> _EXERCISE BRIEF_
Scan the records below for the line with "wire events of" and the line with "def RefPeripheral.advance (p". Repeat those two lines and every line between them exactly, and nothing else.

> _DATA_

╔══

-- ==== Sys2Proof/Machine/BusEnv.lean ====
section
/-!
DEFINITION. The bus environment (40_bus_master R120): what it answers during one master command, how it changes by the
wire events of that command, and its own step between two transactions. Its instances are the unconstrained oracle, the
reference peripheral RP (R122) and the reference sensor RS (R123). Log entries 7 and 9.
-/

namespace Sys2Proof.Machine

/-- Writes the two bytes of one axis at the sensor's addresses. -/
def Memory.putHiLo (mem : Memory) (at_ : HiLo) (v : HiLo) : Memory :=
  (mem.write at_.lo.toNat v.lo).write at_.hi.toNat v.hi

/-- Writes the three axes at the sensor's addresses. -/
def Memory.putAxes (mem : Memory) (at_ v : Axes HiLo) : Memory :=
  ((mem.putHiLo at_.x v.x).putHiLo at_.y v.y).putHiLo at_.z v.z

/-- A sample latched into the register file at `P_ACC_DATA_REG` and `P_GYR_DATA_REG` (R123). -/
def RefPeripheral.latch (p : RefPeripheral) (v : Sample) : RefPeripheral :=
  { p with mem := (p.mem.putAxes Config.sensorMap.accData v.acc).putAxes Config.sensorMap.gyrData v.gyr }

/-- The choice point of RS (R123): the next answer laid down, or the `n`th free one; it may be no new sample. -/
def RefPeripheral.relatchPoint (p : RefPeripheral) (n : Nat) (h : History) : RefPeripheral :=
  let q := { p with samples := p.samples.tail }
  match p.samples.headD (Config.freeSample n h) with
  | some v => q.latch v
  | none => q

/-- `ptr <- (ptr + 1) mod 256` (R122). -/
def RefPeripheral.advance (p : RefPeripheral) : RefPeripheral := { p with ptr := p.ptr + 1 }

/-- A TX event of a transaction that addresses it for write (R122): byte 0 sets the pointer, a later one is stored and
advances it; a NACKed byte does none of these, and only counts (DEDUCED, log entry 9). -/
def RefPeripheral.onTx (p : RefPeripheral) (b : Byte) (k : Ack) : RefPeripheral :=
  let q :=
    match k with
    | .nack => p
    | .ack =>
      if p.wc = 0 then { p with ptr := b }
      else RefPeripheral.advance { p with mem := p.mem.write p.ptr.toNat b }
  { q with wc := p.wc + 1 }

/-- An ADDR event (R122): its own address, acknowledged, addresses it; any other leaves it not addressed. -/
def RefPeripheral.onAddr (p : RefPeripheral) (a7 : BusAddr) (rw : Bool) (k : Ack) : RefPeripheral :=
  if a7 = p.addr ∧ k = .ack then
    if rw then { p with addressed := .read } else { p with addressed := .write, wc := 0 }
  else { p with addressed := .no }

/-- What one wire event does to the reference peripheral (R122). TX and RX events of a transaction that does not address it
do nothing; S, Sr, P and LOST end the transaction so far, and touch neither `ptr` nor `mem` (log entry 9). -/
def RefPeripheral.onEvent (p : RefPeripheral) (e : WireEvent) : RefPeripheral :=
  match e with
  | .addr a7 rw k => p.onAddr a7 rw k
  | .tx b k => if p.addressed = .write then p.onTx b k else p
  | .rx _ _ => if p.addressed = .read then p.advance else p
  | .p => { p with addressed := .no }
  | .s => { p with addressed := .no }
  | .sr => { p with addressed := .no }
  | .lost => { p with addressed := .no }

/-- How the reference peripheral would answer command `c` of master `m` (R122): it acknowledges its own address only,
NACKs the data byte with `wc = nack_at`, sends `mem[ptr]`, and nobody ever takes the bus. After a START a data byte comes
only if it is addressed, with `wc = 0`; without one, to a TX or RX event of a transaction that does not address it, the
answer is the free one `f` (DESIGN CHOICE, log entry 9). -/
def RefPeripheral.answer (p : RefPeripheral) (f : BusAnswer) (m : Master) (c : BitVec 4) : BusAnswer where
  lostBeforeAddr := false
  addrAck := if m.sa.extractLsb' 1 7 = p.addr then .ack else .nack
  lostBeforeData := false
  txAck :=
    if mcmdStartBit c then (if p.nackAt = some 0 then .nack else .ack)
    else if p.addressed = .write then (if p.nackAt = some p.wc then .nack else .ack)
    else f.txAck
  rxByte := if mcmdStartBit c || p.addressed = .read then p.mem.read p.ptr.toNat else f.rxByte
  otherMaster := false

/-- The environment's answers during one master command (R120), which a free answer may take from the history; `n` numbers
the free answer. -/
def BusEnv.answer (env : BusEnv) (n : Nat) (h : History) (m : Master) (c : BitVec 4) : BusAnswer :=
  let f := Config.freeAnswer n h m.sa m.dr
  match env with
  | .oracle script => script.headD f
  | .reference p => p.answer f m c

/-- The environment after a master command with the given wire events. -/
def BusEnv.after (env : BusEnv) (events : List WireEvent) : BusEnv :=
  match env with
  | .oracle script => .oracle script.tail
  | .reference p => .reference (events.foldl RefPeripheral.onEvent p)

/-- Every command completes on the reference peripheral (BUS_LIVE, R122): the command in work has waited as long as it may.
The oracle never requires it (R120). Log entry 33. -/
def mustComplete (s : State) : Bool :=
  match s.env with
  | .oracle _ => false
  | .reference _ => s.m.busy && Config.freeWait s.trace < s.waited

/-- The environment's own step (00_scope R6, 40_bus_master R123): between two transactions, that is while the master does
not hold the bus, a reference sensor with `relatch` takes its choice. Nothing else moves by itself. -/
def environmentMove (s : State) : State :=
  match s.env with
  | .oracle _ => s
  | .reference p =>
    if p.relatch && !s.m.held then
      { s with env := .reference (p.relatchPoint s.draws s.history), draws := s.draws + 1 }
    else s

end Sys2Proof.Machine
end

╚══

> _OUTPUT FOR THIS EXERCISE_
wire events of that command, and its own step between two transactions. Its instances are the unconstrained oracle, the
reference peripheral RP (R122) and the reference sensor RS (R123). Log entries 7 and 9.
-/

namespace Sys2Proof.Machine

/-- Writes the two bytes of one axis at the sensor's addresses. -/
def Memory.putHiLo (mem : Memory) (at_ : HiLo) (v : HiLo) : Memory :=
  (mem.write at_.lo.toNat v.lo).write at_.hi.toNat v.hi

/-- Writes the three axes at the sensor's addresses. -/
def Memory.putAxes (mem : Memory) (at_ v : Axes HiLo) : Memory :=
  ((mem.putHiLo at_.x v.x).putHiLo at_.y v.y).putHiLo at_.z v.z

/-- A sample latched into the register file at `P_ACC_DATA_REG` and `P_GYR_DATA_REG` (R123). -/
def RefPeripheral.latch (p : RefPeripheral) (v : Sample) : RefPeripheral :=
  { p with mem := (p.mem.putAxes Config.sensorMap.accData v.acc).putAxes Config.sensorMap.gyrData v.gyr }

/-- The choice point of RS (R123): the next answer laid down, or the `n`th free one; it may be no new sample. -/
def RefPeripheral.relatchPoint (p : RefPeripheral) (n : Nat) (h : History) : RefPeripheral :=
  let q := { p with samples := p.samples.tail }
  match p.samples.headD (Config.freeSample n h) with
  | some v => q.latch v
  | none => q

/-- `ptr <- (ptr + 1) mod 256` (R122). -/
def RefPeripheral.advance (p : RefPeripheral) : RefPeripheral := { p with ptr := p.ptr + 1 }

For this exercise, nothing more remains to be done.